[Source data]
*** Begin section ***
theorem test_hyp_DataWriteSetsItsWord :
    (asked ⟨.write, 0x17C, 32, 5⟩).requests = .access ⟨.write, BitVec.ofNat 9 (0x100 + 4 * (31 : Fin 32).val), 32, 5⟩ :: [] ∧
      CanonicalDb (asked ⟨.write, 0x17C, 32, 5⟩) ∧ 123 < dbufAddr 31 ∧ dbufAddr 31 + 4 ≤ 128 := by decide

theorem test_hyp_StatusWriteClearsTheError :
    (askedFailed ⟨.write, 0x004, 32, 2⟩).requests = .access ⟨.write, 0x004, 32, 2⟩ :: [] := by decide

theorem test_hyp_RoundKeyWriteIsRefused :
    (asked ⟨.write, 0x0FC, 32, 5⟩).requests = .access ⟨.write, BitVec.ofNat 9 (0x080 + 4 * (31 : Fin 32).val), 32, 5⟩ :: [] ∧
      (asked ⟨.read, 0x080, 32, 0⟩).requests = .access ⟨.read, BitVec.ofNat 9 (0x080 + 4 * (0 : Fin 32).val), 32, 0⟩ :: [] := by
  decide

/-- One access for each ground of a bus error, at the edges; and the accesses beside them that are none. -/
theorem test_hyp_BadAccessesAreBusErrors :
    (∀ o ∈ ([0x101, 0x008, 0x00C, 0x020, 0x07C, 0x180, 0x1FC] : List (BitVec 9)), BusFault ⟨.read, o, 32, 0⟩) ∧
    (∀ o ∈ ([0x080, 0x0FC] : List (BitVec 9)), BusFault ⟨.write, o, 32, 0⟩ ∧ ¬BusFault ⟨.read, o, 32, 0⟩) ∧
    (∀ o ∈ ([0x000, 0x01C, 0x100, 0x17C] : List (BitVec 9)), ¬BusFault ⟨.write, o, 32, 0⟩ ∧ BusFault ⟨.write, o, 8, 0⟩) ∧
    (asked ⟨.read, 0x008, 32, 0⟩).requests = .access ⟨.read, 0x008, 32, 0⟩ :: [] ∧
    (asked ⟨.read, 0x000, 32, 0⟩).requests = .access ⟨.read, 0x000, 32, 0⟩ :: [] :=
  ⟨by decide, by decide, by decide, by decide, by decide⟩

theorem test_hyp_ReadAfterWriteReturnsTheValue :
    CanonicalDb (asked ⟨.write, Reg.offset (.dbuf 31), 32, 5⟩) ∧ ((∃ n, Reg.dbuf 31 = .key n) ∨ ∃ n, Reg.dbuf 31 = .dbuf n) ∧
      (asked ⟨.write, Reg.offset (.dbuf 31), 32, 5⟩).requests = .access ⟨.write, Reg.offset (.dbuf 31), 32, 5⟩ :: [] ∧
      step (asked ⟨.write, Reg.offset (.dbuf 31), 32, 5⟩) = .next (State.reset.setDb [(127, 5)]) ∧
      Reg.dbuf 30 ≠ .dbuf 31 ∧ Reg.dbuf 30 ≠ .status :=
  ⟨by decide, .inr ⟨31, rfl⟩, by decide, next_of_stateOf (by decide), by decide, by decide⟩

theorem test_hyp_WindowIsRelativeToItsBase : windowOffset (Config.sm4reBase + 511) = some 511 := by
  unfold windowOffset
  rw [if_pos ⟨by omega, by simp [Config.windowBytes]⟩, Nat.add_sub_cancel_left]
  rfl

/-! ## Hypotheses met: errors -/

theorem test_hyp_RaisingAnErrorKeepsTheFirst : (askedFailed (cmdAccess 0)).err = true ∧ State.reset.err = false := by decide

/-- With ERR = 1 a bus error and a CMD write; with ERR = 0 one access for each of the five outcomes, of which the first is also an
illegal word and the second comes with KSV = 0, so the order counts. -/
theorem test_hyp_RecordedErrorFollowsThePriority :
    ((askedFailed (cmdAccess 3)).requests = .access (cmdAccess 3) :: [] ∧ (askedFailed (cmdAccess 3)).err = true ∧
      CommandWrite (cmdAccess 3) 3 ∧ BusFault ⟨.write, 0x0FC, 32, 0⟩ ∧
      step (askedFailed (cmdAccess 3)) = .next (State.reset.setError true 2)) ∧
    (∀ a ∈ [⟨.write, 0x000, 8, 5⟩, cmdAccess 0x23, cmdAccess 3, cmdAccess 4, readAccess .status],
      (asked a).requests = .access a :: [] ∧ (asked a).err = false ∧ (asked a).errcode = 0 ∧
        (stateOf (step (asked a))).isSome) ∧
    BusFault ⟨.write, 0x000, 8, 5⟩ ∧
    (¬BusFault (cmdAccess 0x23) ∧ CommandWrite (cmdAccess 0x23) 0x23 ∧ decode 0x23 = .error .fieldNotZero) ∧
    (¬BusFault (cmdAccess 3) ∧ CommandWrite (cmdAccess 3) 3 ∧ decode 3 = .ok .enc8 ∧ needsKey .enc8 = true ∧
      (asked (cmdAccess 3)).ksv = false) ∧
    (¬BusFault (cmdAccess 4) ∧ CommandWrite (cmdAccess 4) 4 ∧ decode 4 = .ok (.sub8 0) ∧
      (needsKey (.sub8 0) = true → (asked (cmdAccess 4)).ksv = true)) ∧
    (¬BusFault (readAccess .status) ∧ ∀ c, ¬CommandWrite (readAccess .status) c) :=
  ⟨⟨by decide, by decide, by decide, by decide, next_of_stateOf (by decide)⟩, by decide, by decide, by decide, by decide,
    by decide, by decide, fun _ h => absurd h.1 (by decide)⟩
*** End section ***
**REQUIRED ACTION:** The answer is the line holding "(¬BusFault (cmdAccess 4)" and all the lines after it through the end of the records, repeated exactly.

**ANSWER BELOW:**
    (¬BusFault (cmdAccess 4) ∧ CommandWrite (cmdAccess 4) 4 ∧ decode 4 = .ok (.sub8 0) ∧
      (needsKey (.sub8 0) = true → (asked (cmdAccess 4)).ksv = true)) ∧
    (¬BusFault (readAccess .status) ∧ ∀ c, ¬CommandWrite (readAccess .status) c) :=
  ⟨⟨by decide, by decide, by decide, by decide, next_of_stateOf (by decide)⟩, by decide, by decide, by decide, by decide,
    by decide, by decide, fun _ h => absurd h.1 (by decide)⟩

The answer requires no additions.